→ **TASK GOAL**
This exercise calls for a copy of every line in the listing below that carries the word "isNone".

•••••

-- ==== Sys2Proof/Machine/ScheduleOps.lean ====
section
/-! DEFINITION. The shared operations of the Launch Scheduler: head decisions, drops, the withdrawal of a scheduled
start, a step of the timebase, and the sending of a packet (R68 to R72, R75). -/

namespace Sys2Proof.Machine

open Sys2Proof

/-! ### Sending (R68) -/

/-- A packet begins on both exciter outputs. Where bytes of the previous packet are still leaving it is a late start,
and its bytes follow theirs. -/
def Launch.send (l : Launch) (packet : Packet) (start : Time) : Launch :=
  { l with
    stats := { l.stats with lateStarts := if l.outputs.isEmpty then l.stats.lateStarts else bump l.stats.lateStarts }
    outputs := l.outputs ++ [⟨packet, start, byteOutTime⟩] }

/-- What is leaving on the outputs, one period of the site clock on: the packet in front has one period less to leave, and
is gone with its last (R68). -/
def drainOutputs : List Leaving → List Leaving
  | [] => []
  | x :: rest => if x.left ≤ 1 then rest else { x with left := x.left - 1 } :: rest

/-! ### Drops (R71, R72, R75, R79) -/

/-- The drop count of a reason one higher (R78). -/
def LaunchStats.drop (t : LaunchStats) : DropReason → LaunchStats
  | .noTime => { t with noTime := bump t.noTime }
  | .holdShort => { t with holdShort := bump t.holdShort }
  | .holdLong => { t with holdLong := bump t.holdLong }
  | .gateClosed => { t with gateClosed := bump t.gateClosed }
  | .late => { t with late := bump t.late }
  | .stepped => { t with stepped := bump t.stepped }
  | .truncated => { t with truncated := bump t.truncated }

/-- A group dropped or truncated: its record is freed, the count of the reason increases and GROUP_DROPPED is raised. -/
def State.dropGroup (s : State) (place : Nat) (why : DropReason) : State :=
  let group := ((s.record place).map (·.group)).getD 0
  let s := s.freeRecord place
  let s := s.withLaunch { s.launch with stats := s.launch.stats.drop why }
  s.raise .groupDropped group why.code

/-- The head of the launch queue dropped (R71). -/
def State.dropHead (s : State) (why : DropReason) : State :=
  match s.sel.queue with
  | [] => s
  | place :: rest => (s.withSel { s.sel with queue := rest }).dropGroup place why

/-! ### Head decisions (R70, R71) -/

/-- Q: the latest of the present site time, the last end tick and the slot end of the null in progress (R70). -/
def State.earliestStart (s : State) : Time :=
  let q := s.now
  let q := match s.launch.lastEnd with | some e => tmax q e | none => q
  match s.launch.nullEnd with | some e => tmax q e | none => q

/-- The reason a reject reason drops a group with (R71). -/
def RejectReason.drop : RejectReason → DropReason
  | .noTime => .noTime
  | .holdShort => .holdShort
  | .holdLong => .holdLong

/-- The outcome of a head decision for one group (R71): a drop reason, or a start with its slip. DESIGN CHOICE: where R lies
exactly 2^31 seconds from Q, which the modular difference puts behind Q and R71 gives no slip in range, the start is at Q with
slip 0 (log entry 41). -/
def headOutcome (gateOpen : Bool) (launched : Launched) (q : Time) (tolerance : Nat) : DropReason ⊕ Scheduled :=
  if !gateOpen then .inl .gateClosed
  else
    match launched with
    | .rejected why => .inl why.drop
    | .release r =>
      if reached r q then .inr ⟨r, false, 0⟩
      else
        let slip := (tdiff q r).toNat
        if slip ≤ tolerance then .inr ⟨q, true, slip⟩ else .inl .late

/-- A head decision with Q given: it is made again with the same Q after each drop (R70, R71). The queue holds at most
the 128 records of the table; `fuel` is the number of decisions that can be made. -/
def State.decideHead (q : Time) : (fuel : Nat) → State → State
  | 0, s => s
  | fuel + 1, s =>
    match s.sel.queue with
    | [] => s
    | place :: _ =>
      match s.record place with
      | none => s
      | some r =>
        match headOutcome s.tb.gateOpen r.launched q s.launch.slipTolerance with
        | .inl why => State.decideHead q fuel (s.dropHead why)
        | .inr start => s.withLaunch { s.launch with scheduled := some start }

/-- The head decision of R70, made when a group is at the head, none is EMITTING and no start is scheduled. -/
def State.headDecision (s : State) : State :=
  if s.launch.emitting.isNone && s.launch.scheduled.isNone then
    s.decideHead s.earliestStart s.sel.queue.length
  else s

/-! ### Null fill (R69) -/

/-- The least index whose null starts at or after an instant `k` ticks into the gap, from `j` up. -/
def resumeIndex (pq j k : Nat) : Nat := max j ((k * 65536 + (pq - 1)) / pq)

/-- A new stretch of null fill from an origin (R69). -/
def Launch.openGap (l : Launch) (g : Time) : Launch := { l with gap := some (g, 0), nullsStopped := false }

/-- The end tick of the group that has started its last packet has been reached, and no group has started there (R69,
R72). -/
def State.groupEndDue (s : State) : Option Time :=
  match s.launch.lastEnd with
  | some e =>
    if s.running && s.launch.emitting.isNone && s.launch.gap.isNone && reached s.now e then some e else none
  | none => none

/-- The gap origin becomes the end tick of the group when it is reached (R69, R72). -/
def State.endGroup (s : State) : State :=
  match s.groupEndDue with | some e => s.withLaunch (s.launch.openGap e) | none => s

/-- The slot end of the null in progress has been reached (R69). -/
def State.nullEndDue (s : State) : Bool :=
  match s.launch.nullEnd with | some e => reached s.now e | none => false

/-- The slot end of the null in progress: the null index advances (R69). -/
def Launch.endNull (l : Launch) : Launch := { l with nullEnd := none, gap := l.gap.map fun (g, j) => (g, j + 1) }

/-- Null fill after a scheduled start has been withdrawn: the gap goes on from the same G, and the next null is the
first whose start is not earlier than this instant (R69). A group's end tick or a null's slot end that has been reached and
not yet taken comes before; a null whose slot end lies ahead keeps its index, and the null after it starts there. -/
def State.resumeNulls (s : State) : State :=
  let s := s.endGroup
  let s := if s.nullEndDue then s.withLaunch s.launch.endNull else s
  match s.launch.gap with
  | some (g, j) =>
    s.withLaunch
      { s.launch with
        nullsStopped := false
        gap := some (g, if s.launch.nullEnd.isNone then resumeIndex s.launch.pq j (tdiff s.now g).toNat else j) }
  | none => s

/-- A scheduled start withdrawn without its group starting (R69, R72, R81). -/
def State.withdrawStart (s : State) : State :=
  match s.launch.scheduled with
  | none => s
  | some _ => (s.withLaunch { s.launch with scheduled := none }).resumeNulls

/-! ### Steps of the timebase (R75) -/

/-- Step 1 of R75: the group in emission is truncated. -/
def State.truncateEmitting (s : State) : State :=
  match s.launch.emitting with
  | none => s
  | some e => (s.withLaunch { s.launch with emitting := none }).dropGroup e.place .truncated

/-- Step 2 of R75: the scheduled group is dropped STEPPED. -/
def State.dropScheduled (s : State) : State :=
  match s.launch.scheduled with
  | none => s
  | some _ => (s.withLaunch { s.launch with scheduled := none }).dropHead .stepped

/-- Step 3 of R75: the guard instant, one full packet slot after the step. -/
def State.setGuard (s : State) : State :=
  let guard := tadd s.now (s.launch.periodInt + 1)
  s.withLaunch { (s.launch.openGap guard) with lastEnd := some guard, nullEnd := none }

/-- What a step, or a label that jumps, does to the scheduler in RUN (R75). -/
def State.schedulerStep (s : State) : State :=
  if s.running then s.truncateEmitting.dropScheduled.setGuard.headDecision else s

end Sys2Proof.Machine
end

•••••

→ **TASK ANSWER**
  if s.launch.emitting.isNone && s.launch.scheduled.isNone then
    if s.running && s.launch.emitting.isNone && s.launch.gap.isNone && reached s.now e then some e else none
        gap := some (g, if s.launch.nullEnd.isNone then resumeIndex s.launch.pq j (tdiff s.now g).toNat else j) }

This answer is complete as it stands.